[Exercise brief]: Below are some records. Reproduce them exactly from their first line through the line with "watch : WatchSet", inclusive.

[Records]:

/-- A stand record (R61). `autoClear` is the mark that a RESET(MOTION) taken in PASTING leaves: AUTO is cleared once the
paste cycle has completed (R85). -/
structure StandRec where
  present : Bool
  cfg : StandCfg
  armA : Option Nat
  armB : Option Nat
  running : Option Arm
  state : StandState
  auto : Bool
  assignment : Option (Nat × WidthClass)
  watch : WatchSet
  manual : Bool
  loading : Option Vehicle
  prepStart : Option Nat
  timer : Option (TimerPurpose × Nat)
  ejectFault : Bool
  lastFault : Option SpliceFault
  fault : Option FaultPart
  autoClear : Bool
  deriving DecidableEq, Repr

/-! ## Fleet Dispatcher -/

/-- Task kinds (R124). -/
inductive TaskKind
  | deliver | relocate | unstack | check | move | charge | park
  deriving DecidableEq, Repr

/-- Task states (R124). -/
inductive TaskState
  | waitRoll | waitDig | queued | assigned | picking | carrying | placing
  deriving DecidableEq, Repr

/-- Places of a task (R124). -/
inductive Place
  | stand (st : Stand) | lane (lane : Nat) | bay (bay : Fin 8) | node (n : Node)
  deriving DecidableEq, Repr

/-- Fail reasons (R126). -/
inductive FailReason
  | pickFailed | headChanged | laneRefused | standRefused | storeRefused | noRoute | runRefused | noBay | linkLost
  | positionFault | vehicleError | recovered | cancelled
  deriving DecidableEq, Repr

/-- The route a task drives: number, node sequence and length still ahead in dm (R124). -/
structure TaskRoute where
  number : Route
  nodes : List Node
  ahead : Nat
  deriving DecidableEq, Repr

/-- A task record (R124). `toStand` is the route length from the pick place to the stand, looked up at assignment (R129). -/
structure TaskRec where
  id : Nat
  kind : TaskKind
  state : TaskState
  stand : Option Stand
  roll : Option Nat
  source : Option Place
  dest : Option Place
  deadline : Option Nat
  created : Nat
  vehicle : Option Vehicle
  parent : Option Nat
  count : Nat
  moved : Nat
  bay : Option (Fin 8)
  reads : Nat
  route : Option TaskRoute
  cancel : Bool
  fail : Option FailReason
  toStand : Option Nat
  deriving DecidableEq, Repr

/-- How a task ended (R126). -/
inductive TaskResult
  | done | failed (r : FailReason)
  deriving DecidableEq, Repr

/-- Last task outcome of a vehicle; a CHECK carries the tag read (R132), an UNSTACK the number moved (R135). -/
structure TaskOutcome where
  id : Nat
  kind : TaskKind
  result : TaskResult
  tag : Option Tag
  moved : Option Nat
  deriving DecidableEq, Repr

/-- Vehicle states (R123). -/
inductive VehState
  | idle | waiting | driving | picking | placing | charging | doze | sleep | waking | fault | lost
  deriving DecidableEq, Repr

/-- Fault causes (R122). -/
inductive FaultCause
  | unplaced | position | homeFailed | vehicleError
  deriving DecidableEq, Repr

/-- Power states (R122). -/
inductive Power
  | awake | doze | sleep
  deriving DecidableEq, Repr

/-- The step of its work a vehicle stands at: what the rules of chapter 7 call "the step that expects" an event. State the
chapter implies: an order under way, a wait, or the end a task takes at the next AT report. -/
inductive Phase
  /-- no work under way -/
  | none
  /-- WAITING, its run request at the Lock Unit (R130) -/
  | runWait
  /-- WAITING, its run request held back until runs may be asked (R130) -/
  | heldBack
  /-- WAITING at a LANE_HEAD node for the lane to open (R130) -/
  | laneWait
  /-- WAITING for a free charger (R137) -/
  | chargerWait
  /-- WAITING for the echo of DOCK (R137) -/
  | dockWait
  /-- halted at a step that would begin with an order or a run (R141) -/
  | stalled
  /-- DRIVING on a granted run -/
  | driving
  /-- DRIVING with no run, homing (R143) -/
  | homing
  /-- PICK_READ ordered (R131) -/
  | reading
  /-- LIFT ordered (R132) -/
  | lifting
  /-- LIFTED taken in a lane, AT awaited (R132) -/
  | lifted
  /-- the AT report awaited, at which the task ends with this result (R131, R132, R133) -/
  | leaving (result : TaskResult)
  /-- PLACE ordered (R133, R134) -/
  | lowering
  /-- PLACED taken in a lane, AT awaited (R133) -/
  | lowered
  /-- place begin answered WAIT at a stand (R134) -/
  | standWait
  deriving DecidableEq, Repr

/-- A vehicle record (R122). The fields from `phase` on are what chapter 7 implies: the step of the work, the place worked
at, the expected roll of the pick (R131), whether a pick, place or check has begun at the lane head since the lane was
opened (R23), whether LIFTED, PLACED or BACKOUT has come since, so that the next AT report is the vehicle back at the lane
head node (R131), an UNDOCK under way (R137), HOME to follow the answer to WAKE (R143), the second at which the park or sleep
delay began to count (R138, R139), a PARK task waiting for a queue slot (R138), and the mark that the sleep delay has
expired in this DOZE (R139: the test is made once). -/
structure VehRec where
  enrolled : Bool
  speed : Nat
  state : Option VehState
  cause : Option FaultCause
  halted : Bool
  node : Option Node
  load : Option Nat
  task : Option Nat
  balance : Int
  interval : Nat
  topUp : Nat
  chargeDue : Bool
  barred : Bool
  power : Power
  reachable : Bool
  entry : Option Nat
  passages : Nat
  outcome : Option TaskOutcome
  errorCode : Option Nat
  phase : Phase
  work : Option Place
  expected : Option Nat
  workBegun : Bool
  backDue : Bool
  undocking : Bool
  homeNext : Bool
  delayFrom : Nat
  parkWait : Bool
  sleepTested : Bool
  deriving DecidableEq, Repr

/-- Fleet states (R107). -/
inductive FleetState
  | stopped | running | halting
  deriving DecidableEq, Repr

/-- Vehicle Table, Task Queue, last id given, the mark that QUEUE_FULL has been raised since the queue last held fewer than
32 tasks (R125), the fleet state and the five values of FLEET CONFIG (R145). -/
structure FleetDispatcher where
  vehicles : Vector VehRec 12
  tasks : List TaskRec
  lastId : Nat
  fullMark : Bool
  fleet : FleetState
  holdTimeout : Nat
  parkDelay : Nat
  sleepDelay : Nat
  chargeInterval : Nat
  topUpPeriod : Nat
  deriving DecidableEq, Repr

/-! ## Feed Planner -/

/-- Starved reasons (R86, R92); CONDITIONING carries the earliest ready time. -/
inductive Starved
  | conditioning (earliest : Nat) | buried | nothing | queueFull
  deriving DecidableEq, Repr

/-- Causes of a delivery failure (R94, R95, R96). -/
inductive FailCause
  | task (r : FailReason) | digFailed | reservationLost
  deriving DecidableEq, Repr

/-- Last failure of a stand's delivery (R86). -/
structure LastFailure where
  cause : FailCause
  time : Nat
  task : Nat
  roll : Option Nat
  deriving DecidableEq, Repr

/-- Route figures the Fleet Dispatcher hands with a report (R97, R129): the length still ahead, the length from the pick
place to the stand, and the vehicle's nominal speed. -/
structure Figures where
  ahead : Nat
  toStand : Option Nat
  speed : Nat
  deriving DecidableEq, Repr

/-- What the Stand Sequencer hands the Feed Planner of a stand (R84, R86). -/
structure StandFacts where
  present : Bool
  state : StandState
  auto : Bool
  assignment : Option (Nat × WidthClass)
  standby : Option Nat
  standbyReady : Bool
  loading : Option Vehicle
  prepStart : Option Nat
  deriving DecidableEq, Repr

/-- Delivery record of a stand (R86), with the copies the Feed Planner decides from and the figures last handed. -/
structure Delivery where
  task : Option Nat
  state : Option TaskState
  roll : Option Nat
  dig : List Nat
  starved : Option Starved
  hold : Bool
  lastFail : Option LastFailure
  estimate : Option Nat
  slack : Option Int
  facts : StandFacts
  time : Option Nat
  deadline : Option Nat
  figures : Option Figures
  deriving DecidableEq, Repr

/-- Orders of a press: SLOW (R99), STOP and its release mark (R100). -/
structure PressOrders where
  slow : Bool
  stop : Bool
  release : Bool
  deriving DecidableEq, Repr

/-- Delivery records, press orders, and D, M and the overheads of PRESS FEED CONFIG (R101). -/
structure FeedPlanner where
  stands : Vector Delivery 24
  presses : Vector PressOrders 4
  estimate : Nat
  margin : Nat
  pickOverhead : Nat
  placeOverhead : Nat
  deriving DecidableEq, Repr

[Task response]:
/-- A stand record (R61). `autoClear` is the mark that a RESET(MOTION) taken in PASTING leaves: AUTO is cleared once the
paste cycle has completed (R85). -/
structure StandRec where
  present : Bool
  cfg : StandCfg
  armA : Option Nat
  armB : Option Nat
  running : Option Arm
  state : StandState
  auto : Bool
  assignment : Option (Nat × WidthClass)
  watch : WatchSet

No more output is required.